**Task instructions**:
Find the line containing "cases q with" in the records below. Copy exactly that line and each one after it, ending at the line containing "raiseInExecute_gives .stackUnderflow .ret s", and nothing more.

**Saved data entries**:
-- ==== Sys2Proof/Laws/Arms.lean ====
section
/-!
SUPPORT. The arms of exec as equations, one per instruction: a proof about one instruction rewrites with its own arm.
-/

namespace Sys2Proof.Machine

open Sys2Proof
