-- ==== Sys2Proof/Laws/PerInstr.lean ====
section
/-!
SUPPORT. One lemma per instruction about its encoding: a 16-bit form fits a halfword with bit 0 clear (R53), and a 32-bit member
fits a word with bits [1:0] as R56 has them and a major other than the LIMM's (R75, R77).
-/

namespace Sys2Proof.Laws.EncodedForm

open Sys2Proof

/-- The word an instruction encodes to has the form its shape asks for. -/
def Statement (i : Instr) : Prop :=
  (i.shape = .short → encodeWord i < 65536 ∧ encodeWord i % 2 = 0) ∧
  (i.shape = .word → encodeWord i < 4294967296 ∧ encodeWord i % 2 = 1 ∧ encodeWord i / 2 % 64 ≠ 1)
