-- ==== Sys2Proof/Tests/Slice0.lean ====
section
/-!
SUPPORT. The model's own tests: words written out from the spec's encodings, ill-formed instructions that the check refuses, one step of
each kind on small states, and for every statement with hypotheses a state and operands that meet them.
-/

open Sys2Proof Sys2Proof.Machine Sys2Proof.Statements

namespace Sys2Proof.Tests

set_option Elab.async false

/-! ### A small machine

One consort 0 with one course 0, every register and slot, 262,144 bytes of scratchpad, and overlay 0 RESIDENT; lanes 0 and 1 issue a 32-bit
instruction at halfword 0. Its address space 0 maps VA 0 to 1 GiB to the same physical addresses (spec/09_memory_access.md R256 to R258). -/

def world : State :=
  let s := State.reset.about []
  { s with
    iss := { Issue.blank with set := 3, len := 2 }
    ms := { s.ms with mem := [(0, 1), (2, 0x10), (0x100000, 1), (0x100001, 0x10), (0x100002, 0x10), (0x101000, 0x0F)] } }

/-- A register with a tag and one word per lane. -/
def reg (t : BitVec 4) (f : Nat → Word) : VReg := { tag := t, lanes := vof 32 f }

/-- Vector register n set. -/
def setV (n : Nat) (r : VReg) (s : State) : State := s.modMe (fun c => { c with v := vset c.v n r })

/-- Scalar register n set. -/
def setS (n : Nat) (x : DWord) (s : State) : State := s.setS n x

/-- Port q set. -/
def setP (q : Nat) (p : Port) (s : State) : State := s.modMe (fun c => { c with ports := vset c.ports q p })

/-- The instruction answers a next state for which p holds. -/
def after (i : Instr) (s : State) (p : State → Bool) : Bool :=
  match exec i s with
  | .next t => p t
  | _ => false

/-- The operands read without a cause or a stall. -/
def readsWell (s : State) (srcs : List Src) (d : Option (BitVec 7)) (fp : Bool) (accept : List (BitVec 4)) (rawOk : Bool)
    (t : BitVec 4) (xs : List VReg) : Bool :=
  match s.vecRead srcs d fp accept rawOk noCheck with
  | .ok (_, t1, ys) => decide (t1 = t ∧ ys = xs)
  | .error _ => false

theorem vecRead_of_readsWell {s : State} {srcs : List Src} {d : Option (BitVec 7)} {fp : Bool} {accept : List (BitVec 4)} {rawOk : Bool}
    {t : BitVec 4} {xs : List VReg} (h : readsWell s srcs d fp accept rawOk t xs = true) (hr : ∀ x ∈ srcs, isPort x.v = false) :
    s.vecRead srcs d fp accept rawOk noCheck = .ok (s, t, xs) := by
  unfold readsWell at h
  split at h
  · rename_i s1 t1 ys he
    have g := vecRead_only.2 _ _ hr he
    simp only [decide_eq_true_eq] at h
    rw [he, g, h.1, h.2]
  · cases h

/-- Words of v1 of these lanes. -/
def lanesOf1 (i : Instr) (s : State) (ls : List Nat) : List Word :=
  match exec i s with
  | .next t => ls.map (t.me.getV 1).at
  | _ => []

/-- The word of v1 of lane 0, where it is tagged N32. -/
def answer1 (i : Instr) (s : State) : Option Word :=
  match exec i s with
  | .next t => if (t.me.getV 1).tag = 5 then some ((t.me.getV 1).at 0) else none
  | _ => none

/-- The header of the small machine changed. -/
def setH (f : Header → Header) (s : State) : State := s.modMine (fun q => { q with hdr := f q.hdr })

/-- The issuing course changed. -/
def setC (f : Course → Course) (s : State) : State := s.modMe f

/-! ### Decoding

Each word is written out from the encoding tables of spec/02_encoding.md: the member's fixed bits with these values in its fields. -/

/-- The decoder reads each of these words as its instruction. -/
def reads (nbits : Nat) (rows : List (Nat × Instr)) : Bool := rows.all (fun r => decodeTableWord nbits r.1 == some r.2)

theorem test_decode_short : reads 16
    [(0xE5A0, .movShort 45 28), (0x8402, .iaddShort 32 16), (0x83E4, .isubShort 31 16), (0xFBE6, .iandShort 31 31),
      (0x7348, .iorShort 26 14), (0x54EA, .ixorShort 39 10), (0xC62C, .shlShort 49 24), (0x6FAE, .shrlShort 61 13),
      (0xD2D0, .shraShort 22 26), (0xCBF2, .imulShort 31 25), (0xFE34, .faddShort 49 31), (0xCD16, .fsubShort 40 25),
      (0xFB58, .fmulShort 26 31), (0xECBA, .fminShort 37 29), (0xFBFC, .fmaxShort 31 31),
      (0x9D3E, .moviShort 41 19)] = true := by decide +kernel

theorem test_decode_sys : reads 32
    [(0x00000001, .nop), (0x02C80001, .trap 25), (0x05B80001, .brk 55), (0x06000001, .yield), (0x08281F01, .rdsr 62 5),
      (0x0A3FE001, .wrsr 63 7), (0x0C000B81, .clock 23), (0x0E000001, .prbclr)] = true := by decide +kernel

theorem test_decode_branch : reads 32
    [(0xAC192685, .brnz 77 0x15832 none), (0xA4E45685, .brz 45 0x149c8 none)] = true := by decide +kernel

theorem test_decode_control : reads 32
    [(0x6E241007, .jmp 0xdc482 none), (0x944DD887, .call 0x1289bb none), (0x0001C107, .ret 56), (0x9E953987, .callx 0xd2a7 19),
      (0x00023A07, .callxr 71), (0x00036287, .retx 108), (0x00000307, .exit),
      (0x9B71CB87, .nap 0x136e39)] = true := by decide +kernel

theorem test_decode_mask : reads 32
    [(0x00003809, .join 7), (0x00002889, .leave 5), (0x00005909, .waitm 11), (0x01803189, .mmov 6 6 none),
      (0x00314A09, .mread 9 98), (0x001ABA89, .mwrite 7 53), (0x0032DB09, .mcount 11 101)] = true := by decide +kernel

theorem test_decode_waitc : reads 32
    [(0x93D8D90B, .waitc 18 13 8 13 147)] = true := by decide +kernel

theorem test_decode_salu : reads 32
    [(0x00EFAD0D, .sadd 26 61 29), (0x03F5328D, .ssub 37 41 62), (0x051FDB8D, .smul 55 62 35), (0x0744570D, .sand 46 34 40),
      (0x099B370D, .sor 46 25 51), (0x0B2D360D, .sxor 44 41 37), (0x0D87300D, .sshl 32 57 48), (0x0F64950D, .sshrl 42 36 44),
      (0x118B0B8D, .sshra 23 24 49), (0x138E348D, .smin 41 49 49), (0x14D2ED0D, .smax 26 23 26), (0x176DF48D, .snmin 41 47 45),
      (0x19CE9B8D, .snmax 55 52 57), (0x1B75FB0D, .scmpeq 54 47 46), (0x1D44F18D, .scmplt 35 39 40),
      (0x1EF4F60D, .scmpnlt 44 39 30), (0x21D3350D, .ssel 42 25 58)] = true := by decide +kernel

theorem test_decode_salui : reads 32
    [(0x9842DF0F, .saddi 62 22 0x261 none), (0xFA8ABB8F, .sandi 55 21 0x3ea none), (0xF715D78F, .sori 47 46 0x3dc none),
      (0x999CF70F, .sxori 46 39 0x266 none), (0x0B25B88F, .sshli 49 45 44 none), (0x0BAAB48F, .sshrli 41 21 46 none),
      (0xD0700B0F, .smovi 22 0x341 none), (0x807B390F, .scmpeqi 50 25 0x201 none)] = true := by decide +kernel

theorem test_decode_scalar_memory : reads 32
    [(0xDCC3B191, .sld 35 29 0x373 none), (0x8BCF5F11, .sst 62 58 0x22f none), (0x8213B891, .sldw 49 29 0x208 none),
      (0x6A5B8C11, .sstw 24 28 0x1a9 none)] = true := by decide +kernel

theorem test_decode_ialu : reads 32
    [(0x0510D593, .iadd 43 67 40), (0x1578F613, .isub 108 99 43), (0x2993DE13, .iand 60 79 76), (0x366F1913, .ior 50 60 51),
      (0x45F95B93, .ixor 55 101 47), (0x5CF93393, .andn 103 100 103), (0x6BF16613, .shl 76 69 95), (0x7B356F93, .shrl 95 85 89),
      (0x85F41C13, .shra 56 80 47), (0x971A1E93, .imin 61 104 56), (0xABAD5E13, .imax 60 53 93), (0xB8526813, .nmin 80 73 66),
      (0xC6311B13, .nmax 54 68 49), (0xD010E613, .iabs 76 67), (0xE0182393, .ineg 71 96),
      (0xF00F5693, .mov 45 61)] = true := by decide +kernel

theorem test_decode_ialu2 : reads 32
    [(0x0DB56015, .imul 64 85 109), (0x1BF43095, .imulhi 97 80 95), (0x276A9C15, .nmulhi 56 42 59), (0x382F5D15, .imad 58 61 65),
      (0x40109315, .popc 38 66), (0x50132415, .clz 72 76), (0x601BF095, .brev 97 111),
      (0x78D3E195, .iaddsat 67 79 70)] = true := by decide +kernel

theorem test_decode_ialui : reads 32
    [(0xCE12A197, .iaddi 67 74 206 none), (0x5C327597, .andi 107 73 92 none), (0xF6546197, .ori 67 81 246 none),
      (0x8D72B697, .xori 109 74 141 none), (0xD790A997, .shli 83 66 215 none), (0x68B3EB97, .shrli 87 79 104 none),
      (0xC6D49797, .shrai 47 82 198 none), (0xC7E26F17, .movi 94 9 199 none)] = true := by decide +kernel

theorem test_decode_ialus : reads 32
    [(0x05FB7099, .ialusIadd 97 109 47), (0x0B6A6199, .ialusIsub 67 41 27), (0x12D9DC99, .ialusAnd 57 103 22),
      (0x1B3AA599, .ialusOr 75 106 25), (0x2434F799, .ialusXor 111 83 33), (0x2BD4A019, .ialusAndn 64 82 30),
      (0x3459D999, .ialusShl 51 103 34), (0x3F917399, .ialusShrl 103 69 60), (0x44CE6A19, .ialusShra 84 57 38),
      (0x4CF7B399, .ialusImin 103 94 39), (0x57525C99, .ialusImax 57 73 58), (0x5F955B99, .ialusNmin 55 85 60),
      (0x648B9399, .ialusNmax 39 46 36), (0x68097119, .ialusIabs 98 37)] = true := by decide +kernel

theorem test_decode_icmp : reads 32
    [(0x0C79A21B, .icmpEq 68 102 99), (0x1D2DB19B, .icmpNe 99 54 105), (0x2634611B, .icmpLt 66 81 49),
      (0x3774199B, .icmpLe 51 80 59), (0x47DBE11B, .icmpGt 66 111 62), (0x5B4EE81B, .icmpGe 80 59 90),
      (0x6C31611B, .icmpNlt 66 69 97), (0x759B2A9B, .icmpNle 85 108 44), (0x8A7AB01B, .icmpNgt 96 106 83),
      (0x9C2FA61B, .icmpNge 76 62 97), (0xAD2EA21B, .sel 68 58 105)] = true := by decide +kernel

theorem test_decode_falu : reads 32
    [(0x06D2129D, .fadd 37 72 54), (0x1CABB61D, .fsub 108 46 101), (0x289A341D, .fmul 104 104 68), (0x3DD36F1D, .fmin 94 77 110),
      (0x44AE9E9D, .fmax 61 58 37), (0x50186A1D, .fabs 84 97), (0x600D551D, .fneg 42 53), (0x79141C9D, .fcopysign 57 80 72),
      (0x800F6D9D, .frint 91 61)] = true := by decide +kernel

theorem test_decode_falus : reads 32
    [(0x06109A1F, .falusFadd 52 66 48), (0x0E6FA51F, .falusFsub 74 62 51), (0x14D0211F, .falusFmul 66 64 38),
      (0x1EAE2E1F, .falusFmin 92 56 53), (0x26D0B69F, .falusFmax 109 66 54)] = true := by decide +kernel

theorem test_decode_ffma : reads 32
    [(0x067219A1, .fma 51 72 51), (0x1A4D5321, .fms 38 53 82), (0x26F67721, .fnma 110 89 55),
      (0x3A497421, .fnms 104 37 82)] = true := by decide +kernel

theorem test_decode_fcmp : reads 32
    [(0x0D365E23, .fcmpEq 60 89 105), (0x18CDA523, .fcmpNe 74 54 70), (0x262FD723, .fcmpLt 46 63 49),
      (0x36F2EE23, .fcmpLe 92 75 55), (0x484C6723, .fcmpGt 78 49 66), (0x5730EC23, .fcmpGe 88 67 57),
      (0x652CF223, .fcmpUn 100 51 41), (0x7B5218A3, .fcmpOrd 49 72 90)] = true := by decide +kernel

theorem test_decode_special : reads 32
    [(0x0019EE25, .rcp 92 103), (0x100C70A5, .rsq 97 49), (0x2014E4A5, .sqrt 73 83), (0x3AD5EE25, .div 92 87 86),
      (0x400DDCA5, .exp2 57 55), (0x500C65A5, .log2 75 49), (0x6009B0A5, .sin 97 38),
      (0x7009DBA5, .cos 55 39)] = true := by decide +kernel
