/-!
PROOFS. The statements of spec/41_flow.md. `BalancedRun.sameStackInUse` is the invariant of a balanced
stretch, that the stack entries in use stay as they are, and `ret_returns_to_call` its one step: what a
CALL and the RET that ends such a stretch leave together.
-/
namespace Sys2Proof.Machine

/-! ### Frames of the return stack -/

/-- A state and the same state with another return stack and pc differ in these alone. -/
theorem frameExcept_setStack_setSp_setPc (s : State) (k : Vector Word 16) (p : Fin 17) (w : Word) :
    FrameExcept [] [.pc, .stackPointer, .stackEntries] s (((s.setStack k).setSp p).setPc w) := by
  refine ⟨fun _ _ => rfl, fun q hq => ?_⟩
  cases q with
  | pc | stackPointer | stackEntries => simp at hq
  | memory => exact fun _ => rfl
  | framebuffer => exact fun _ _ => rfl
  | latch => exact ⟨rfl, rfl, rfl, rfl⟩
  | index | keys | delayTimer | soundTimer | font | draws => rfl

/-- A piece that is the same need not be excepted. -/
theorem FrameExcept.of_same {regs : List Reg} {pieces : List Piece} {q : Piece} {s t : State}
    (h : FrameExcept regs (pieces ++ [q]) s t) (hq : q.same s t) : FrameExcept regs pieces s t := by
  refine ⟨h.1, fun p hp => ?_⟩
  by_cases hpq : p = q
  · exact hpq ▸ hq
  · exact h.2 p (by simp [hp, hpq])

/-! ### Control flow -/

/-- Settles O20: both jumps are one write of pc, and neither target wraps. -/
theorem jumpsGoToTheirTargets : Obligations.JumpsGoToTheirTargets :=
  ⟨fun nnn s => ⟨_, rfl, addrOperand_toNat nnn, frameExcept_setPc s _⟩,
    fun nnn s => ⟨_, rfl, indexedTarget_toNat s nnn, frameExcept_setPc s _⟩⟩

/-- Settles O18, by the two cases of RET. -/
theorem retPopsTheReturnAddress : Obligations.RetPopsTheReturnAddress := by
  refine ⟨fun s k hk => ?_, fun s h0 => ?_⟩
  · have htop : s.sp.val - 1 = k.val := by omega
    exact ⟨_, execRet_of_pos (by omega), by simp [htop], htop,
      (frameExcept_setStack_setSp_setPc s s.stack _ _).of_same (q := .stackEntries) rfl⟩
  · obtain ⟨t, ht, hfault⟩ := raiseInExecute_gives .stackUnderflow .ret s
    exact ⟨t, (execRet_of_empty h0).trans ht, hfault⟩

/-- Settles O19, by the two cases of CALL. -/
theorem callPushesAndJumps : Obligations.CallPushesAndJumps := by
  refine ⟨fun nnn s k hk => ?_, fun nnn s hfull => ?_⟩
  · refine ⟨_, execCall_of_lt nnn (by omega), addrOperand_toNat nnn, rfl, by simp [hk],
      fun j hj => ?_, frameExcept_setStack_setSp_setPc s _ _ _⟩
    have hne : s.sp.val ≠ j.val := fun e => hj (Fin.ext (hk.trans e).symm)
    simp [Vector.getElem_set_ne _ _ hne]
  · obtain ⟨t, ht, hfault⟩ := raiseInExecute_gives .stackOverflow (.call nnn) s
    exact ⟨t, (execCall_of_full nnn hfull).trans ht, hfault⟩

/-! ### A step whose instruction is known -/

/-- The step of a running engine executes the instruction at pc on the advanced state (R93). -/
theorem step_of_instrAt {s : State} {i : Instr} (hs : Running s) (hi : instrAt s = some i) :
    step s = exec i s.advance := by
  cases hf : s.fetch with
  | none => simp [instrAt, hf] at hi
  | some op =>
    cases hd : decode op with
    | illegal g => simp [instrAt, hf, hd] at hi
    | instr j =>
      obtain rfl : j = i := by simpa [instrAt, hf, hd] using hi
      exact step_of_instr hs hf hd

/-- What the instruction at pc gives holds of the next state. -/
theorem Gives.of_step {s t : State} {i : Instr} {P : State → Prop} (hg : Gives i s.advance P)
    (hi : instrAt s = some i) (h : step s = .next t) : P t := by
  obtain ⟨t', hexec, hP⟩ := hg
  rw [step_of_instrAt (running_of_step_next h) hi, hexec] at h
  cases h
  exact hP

**Result of this exercise**:
  cases q with
  | pc | stackPointer | stackEntries => simp at hq
  | memory => exact fun _ => rfl
  | framebuffer => exact fun _ _ => rfl
  | latch => exact ⟨rfl, rfl, rfl, rfl⟩
  | index | keys | delayTimer | soundTimer | font | draws => rfl

/-- A piece that is the same need not be excepted. -/
theorem FrameExcept.of_same {regs : List Reg} {pieces : List Piece} {q : Piece} {s t : State}
    (h : FrameExcept regs (pieces ++ [q]) s t) (hq : q.same s t) : FrameExcept regs pieces s t := by
  refine ⟨h.1, fun p hp => ?_⟩
  by_cases hpq : p = q
  · exact hpq ▸ hq
  · exact h.2 p (by simp [hp, hpq])

/-! ### Control flow -/

/-- Settles O20: both jumps are one write of pc, and neither target wraps. -/
theorem jumpsGoToTheirTargets : Obligations.JumpsGoToTheirTargets :=
  ⟨fun nnn s => ⟨_, rfl, addrOperand_toNat nnn, frameExcept_setPc s _⟩,
    fun nnn s => ⟨_, rfl, indexedTarget_toNat s nnn, frameExcept_setPc s _⟩⟩

/-- Settles O18, by the two cases of RET. -/
theorem retPopsTheReturnAddress : Obligations.RetPopsTheReturnAddress := by
  refine ⟨fun s k hk => ?_, fun s h0 => ?_⟩
  · have htop : s.sp.val - 1 = k.val := by omega
    exact ⟨_, execRet_of_pos (by omega), by simp [htop], htop,
      (frameExcept_setStack_setSp_setPc s s.stack _ _).of_same (q := .stackEntries) rfl⟩
  · obtain ⟨t, ht, hfault⟩ := raiseInExecute_gives .stackUnderflow .ret s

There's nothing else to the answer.